In the above description, CRN enumeration assumes that all species are isomorphic to each other in a CRN. In some scenarios, this might be inappropriate, because some species might have significantly different properties than others. For example, in reaction-diffusion systems, species A might represent a molecule that diffuses much faster in a solution than species B and C. Reactions A + B -> 2C and B + C -> 2A would normally be considered isomorphic, but the faster diffusivity of A would makes the spatiotemporal dynamics of the former reaction very different from the latter one. Therefore, it can be desirable to consider those two CRNs as non-isomophic. Whereas, reactions A + B -> 2C and A + C -> 2B would still be considered isomorphic, since B and C don't play a special role.
To support this scenario, we can specify that species A belongs to one class, and that species B and C belong to another separate class.

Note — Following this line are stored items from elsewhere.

/-- The step of a host about to read a mapped offset (R63, R67). -/
theorem step_of_hostReads {s : State} {off : Offset} {t : BusTarget} (h : HostReads s off)
   (ht : busTarget s.params.dmemWords ⟨64, off, .read⟩ = some t) :
   step s = .next (afterAccess (.data (busRead t s)) (busRead t s) s) := by
  rw [step_of_hostMakes h]
  simp only [hostAccess, busAccess, takeTurn_params, ht, busRead_takeTurn, afterAccess, nextLastRead, readData]
  rfl

/-- An offset in the register window reaches its register number (R22, R60). -/
theorem busTarget_num {n : Nat} (hn : n ≤ 511) (words : Nat) (op : BusOp) : busTarget words ⟨64,
    BitVec.ofNat 32 (8*n), op⟩ = some (.reg n) := by
  have : (BitVec.ofNat 32 (8*n)).toNat = 8*n := by rw [BitVec.toNat_ofNat, Nat.mod_eq_of_lt]; omega
  simp only [busTarget, this]
  rw [if_neg (by simp), if_neg (by omega), if_pos (by omega)]
  congr 2; omega

theorem busTarget_reg (r) (words : Nat) (op : BusOp) : busTarget words ⟨64, BitVec.ofNat 32 (8*regNum r),
    op⟩ = some (.reg (regNum r)) :=
  busTarget_num (by cases r <;> decide) _ _

/-- The step of a host about to write a register. -/
theorem step_of_hostWrites_reg {s : State} {r : RegName} {v : Word} (h : HostWrites s (BitVec.ofNat 32 (8*regNum r)) v) :
   step s = .next (afterAccess .accepted s.host.lastRead (writeReg r v s)) := by
  rw [step_of_hostWrites h (busTarget_reg _ _ _)]; simp only [busWrite, regOfNum_regNum]

/-- The step of a host about to read a register. -/
theorem step_of_hostReads_reg {s : State} {r : RegName} (h : HostReads s (BitVec.ofNat 32 (8*regNum r))) :
   step s = .next (afterAccess (.data (readReg r s)) (readReg r s) s) := by
  rw [step_of_hostReads h (busTarget_reg _ _ _)]; simp only [busRead, regOfNum_regNum]

/-- The offset of a DMEM word reaches it (R60, R61). -/
theorem busTarget_dmem {words : Nat} {i : Nat} (h : i < words) (hw : words ≤ 2^24)
    (op : BusOp) : busTarget words ⟨64, BitVec.ofNat 32 (0x10000 + 8*i), op⟩ = some (.word i) := by
  have : (BitVec.ofNat 32 (0x10000 + 8*i)).toNat = 0x10000 + 8*i := by rw [BitVec.toNat_ofNat, Nat.mod_eq_of_lt]; omega
  simp only [busTarget, this]
  rw [if_neg (by simp), if_neg (by omega), if_neg (by omega), if_pos (by omega)]
  congr 2; omega

/-- The step of RST (R231). -/
theorem step_of_rst {s : State} (h : whoMoves s = .rst) : step s = .next (hardReset (takeTurn s)) := by rw [step, h]; rfl

theorem ctrl_offset : (0x008#32) = BitVec.ofNat 32 (8 * regNum .ctrl) := rfl

/-- The step of a soft reset (R232). -/
theorem step_of_softReset {s : State} {v : Word} (h : HostWrites s 0x008#32 v) (hv : v.getLsbD 1 = true) :
   step s = .next (afterAccess .accepted s.host.lastRead (softReset s)) := by
  rw [ctrl_offset] at h
  rw [step_of_hostWrites_reg h]; simp only [writeReg, writeCtrl, hv, if_true]

theorem readReg_after (r x l) (s : State) (hb : s.status.busy = false) : readReg r (afterAccess x l s) = readReg r s := by
  cases r <;> first | rfl | (simp only [readReg]; rw [show (afterAccess x l s).status.busy =
      s.status.busy from rfl, hb]; rfl)

/-- An abort changes no byte outside the regions (R233). -/
theorem byteAt_scrambleRegions_outside (d) (m : Memory) (rs : List (Nat × Nat)) (a : Nat) (h : ∀ r ∈ rs,
    ¬(wordOffset r.1 ≤ a ∧ a < wordOffset (r.1+r.2))) :
   byteAt (scrambleRegions d m rs) a = byteAt m a := by
  unfold scrambleRegions
  induction rs generalizing m with
  | nil => rfl
  | cons r rs ih =>
    rw [List.foldl_cons, ih _ (fun r hr => h r (by simp [hr]))]
    have := h r (by simp)
    exact byteAt_scrambleRegion_outside _ _ _ (by omega)

/-- An abort leaves each word as it was or as its draw (R233). -/
theorem wordAt_scrambleRegions (d) (m : Memory) (rs : List (Nat × Nat)) (k : Nat) :
   wordAt (scrambleRegions d m rs) k = wordAt m k ∨ ∃ w, Config.abortWord d k = some w ∧
       wordAt (scrambleRegions d m rs) k = some w := by
  unfold scrambleRegions
  induction rs generalizing m with
  | nil => exact .inl rfl
  | cons r rs ih =>
    rw [List.foldl_cons]
    rcases ih (scrambleRegion d m r.1 r.2) with h | h
    · rw [h, wordAt_scrambleRegion]
      split
      · cases hw : Config.abortWord d k with
        | none => left; rfl
        | some w => right; exact ⟨w, rfl, rfl⟩
      · left; rfl
    · exact .inr h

More generally, genCRN
supports the partitioning of CRN species into N classes. Species are considered isomorphic if and only if they belong to the same class. Given a Complex-Species graph (see "Fast enumeration of non-isomorphic chemical reaction networks"), the enumeration of such CRNs can be encoded by adding to the CS graph a new layer of vertices that assigns a class to a set of species, in the same fashion that species nodes in a CS graph assign a species to complexes. The enumeration algorithm of classes is very similar to the enumeration algorithm of CS graphs.